Unfortunately, a cursory glance at last night's events serves as a reminder that only a fool would declare that British politics and our public discourse have hit rock bottom. It may not do so for some time. 

George Galloway, a man who has made a living hitching his wagon to the politics of division, has been elected to parliament following the Rochdale by-election. This is his third political party and fourth seat, though Galloway has only one constituency: himself.

His victory was only made possible by an implosion in Labour, forced to withdraw support from its candidate, Azhar Ali, after it emerged he had engaged in antisemitic conspiracy theories at a party meeting.

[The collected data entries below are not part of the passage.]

/-! ### setReg -/

@[simp] theorem setReg_cfg (x : RegIdx) (v : Byte) : (s.setReg x v).cfg = s.cfg := rfl
@[simp] theorem setReg_V (x : RegIdx) (v : Byte) : (s.setReg x v).V = s.V.set x.toNat v x.isLt := rfl
@[simp] theorem setReg_I (x : RegIdx) (v : Byte) : (s.setReg x v).I = s.I := rfl
@[simp] theorem setReg_PC (x : RegIdx) (v : Byte) : (s.setReg x v).PC = s.PC := rfl
@[simp] theorem setReg_stack (x : RegIdx) (v : Byte) : (s.setReg x v).stack = s.stack := rfl
@[simp] theorem setReg_mem (x : RegIdx) (v : Byte) : (s.setReg x v).mem = s.mem := rfl
@[simp] theorem setReg_delayDeadline (x : RegIdx) (v : Byte) : (s.setReg x v).delayDeadline = s.delayDeadline := rfl
@[simp] theorem setReg_soundDeadline (x : RegIdx) (v : Byte) : (s.setReg x v).soundDeadline = s.soundDeadline := rfl
@[simp] theorem setReg_pixel (x : RegIdx) (v : Byte) : (s.setReg x v).pixel = s.pixel := rfl
@[simp] theorem setReg_modified (x : RegIdx) (v : Byte) : (s.setReg x v).modified = s.modified := rfl
@[simp] theorem setReg_key (x : RegIdx) (v : Byte) : (s.setReg x v).key = s.key := rfl
@[simp] theorem setReg_pending (x : RegIdx) (v : Byte) : (s.setReg x v).pending = s.pending := rfl
@[simp] theorem setReg_cycles (x : RegIdx) (v : Byte) : (s.setReg x v).cycles = s.cycles := rfl
@[simp] theorem setReg_startTime (x : RegIdx) (v : Byte) : (s.setReg x v).startTime = s.startTime := rfl
@[simp] theorem setReg_run (x : RegIdx) (v : Byte) : (s.setReg x v).run = s.run := rfl
@[simp] theorem setReg_diagnostics (x : RegIdx) (v : Byte) : (s.setReg x v).diagnostics = s.diagnostics := rfl
@[simp] theorem setReg_clock (x : RegIdx) (v : Byte) : (s.setReg x v).clock = s.clock := rfl
@[simp] theorem setReg_clockReads (x : RegIdx) (v : Byte) : (s.setReg x v).clockReads = s.clockReads := rfl
@[simp] theorem setReg_randomReads (x : RegIdx) (v : Byte) : (s.setReg x v).randomReads = s.randomReads := rfl
@[simp] theorem setReg_schedule (x : RegIdx) (v : Byte) : (s.setReg x v).schedule = s.schedule := rfl
@[simp] theorem setReg_readByte (k : Nat) (x : RegIdx) (v : Byte) : readByte (s.setReg x v) k = readByte s k := readByte_congr (by simp) (by simp) k
@[simp] theorem setReg_fetch (x : RegIdx) (v : Byte) : (s.setReg x v).fetch = s.fetch := fetch_congr (by simp) (by simp) (by simp)

/-! ### loadRegs -/

@[simp] theorem loadRegs_cfg (bytes : List Byte) : (s.loadRegs bytes).cfg = s.cfg := by simp only [State.loadRegs]
@[simp] theorem loadRegs_I (bytes : List Byte) : (s.loadRegs bytes).I = s.I := by simp only [State.loadRegs]
@[simp] theorem loadRegs_PC (bytes : List Byte) : (s.loadRegs bytes).PC = s.PC := by simp only [State.loadRegs]
@[simp] theorem loadRegs_stack (bytes : List Byte) : (s.loadRegs bytes).stack = s.stack := by simp only [State.loadRegs]
@[simp] theorem loadRegs_mem (bytes : List Byte) : (s.loadRegs bytes).mem = s.mem := by simp only [State.loadRegs]
@[simp] theorem loadRegs_delayDeadline (bytes : List Byte) : (s.loadRegs bytes).delayDeadline = s.delayDeadline := by simp only [State.loadRegs]
@[simp] theorem loadRegs_soundDeadline (bytes : List Byte) : (s.loadRegs bytes).soundDeadline = s.soundDeadline := by simp only [State.loadRegs]
@[simp] theorem loadRegs_pixel (bytes : List Byte) : (s.loadRegs bytes).pixel = s.pixel := by simp only [State.loadRegs]
@[simp] theorem loadRegs_modified (bytes : List Byte) : (s.loadRegs bytes).modified = s.modified := by simp only [State.loadRegs]
@[simp] theorem loadRegs_key (bytes : List Byte) : (s.loadRegs bytes).key = s.key := by simp only [State.loadRegs]
@[simp] theorem loadRegs_pending (bytes : List Byte) : (s.loadRegs bytes).pending = s.pending := by simp only [State.loadRegs]
@[simp] theorem loadRegs_cycles (bytes : List Byte) : (s.loadRegs bytes).cycles = s.cycles := by simp only [State.loadRegs]
@[simp] theorem loadRegs_startTime (bytes : List Byte) : (s.loadRegs bytes).startTime = s.startTime := by simp only [State.loadRegs]
@[simp] theorem loadRegs_run (bytes : List Byte) : (s.loadRegs bytes).run = s.run := by simp only [State.loadRegs]
@[simp] theorem loadRegs_diagnostics (bytes : List Byte) : (s.loadRegs bytes).diagnostics = s.diagnostics := by simp only [State.loadRegs]
@[simp] theorem loadRegs_clock (bytes : List Byte) : (s.loadRegs bytes).clock = s.clock := by simp only [State.loadRegs]
@[simp] theorem loadRegs_clockReads (bytes : List Byte) : (s.loadRegs bytes).clockReads = s.clockReads := by simp only [State.loadRegs]
@[simp] theorem loadRegs_randomReads (bytes : List Byte) : (s.loadRegs bytes).randomReads = s.randomReads := by simp only [State.loadRegs]
@[simp] theorem loadRegs_schedule (bytes : List Byte) : (s.loadRegs bytes).schedule = s.schedule := by simp only [State.loadRegs]
@[simp] theorem loadRegs_readByte (k : Nat) (bytes : List Byte) : readByte (s.loadRegs bytes) k = readByte s k := readByte_congr (by simp) (by simp) k
@[simp] theorem loadRegs_fetch (bytes : List Byte) : (s.loadRegs bytes).fetch = s.fetch := fetch_congr (by simp) (by simp) (by simp)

At roughly the same time as votes were being counted in Rochdale, a council meeting in Newham had to be halted when the borough’s only Jewish councillor, Joshua Garfield, was subjected to boos and hisses by pro-Palestinian activists in the public gallery during a debate on the budget.

As our political correspondent Rachael Burford reports, it was alleged that those making noises were supporters of Newham Independents, the opposition group on the council. The party is led by former Labour member Mehmood Mirza, who was suspended by the party in 2020 after being accused of antisemitism.

Of course, it was only last weekend that former Tory deputy chair, Lee Anderson, launched an Islamophobic attack on Sadiq Khan, when he suggested that Islamists had “got control of Khan” and “control of London”. The response of the Conservative Party was underwhelming at best. Anderson lost the whip while the prime minister called his comments "wrong", but neither he nor Susan Hall, writing in the Standard on Monday, specifically called them Islamophobic.

Speaking of whom, on Saturday the mayor is set to address Labour’s London conference during which, as our City Hall editor Ross Lydall reports, he will describe Hall as the “most divisive candidate the Tories have ever put up in London” in what Ross describes as a dramatic escalation of the battle for City Hall.

Meanwhile, MPs are being threatened and millions are being spent on additional security, anti-Jewish hate incidents are at record highs while Islamophobic attacks have surged with Muslim women bearing the brunt. In this context, and with the thermometer registering ever higher numbers, the return of Galloway to parliament is scarcely what the doctor ordered.

It's not always obvious when rock bottom has been hit. Perhaps we won't know until, or even if, things begin to get better. As for now, I keep returning to – of all things – a 1959 lecture by the great American theoretical physicist, Richard Feynman, entitled: There's plenty of room at the bottom. He was talking about atoms, of course, but I always inferred a broader meaning.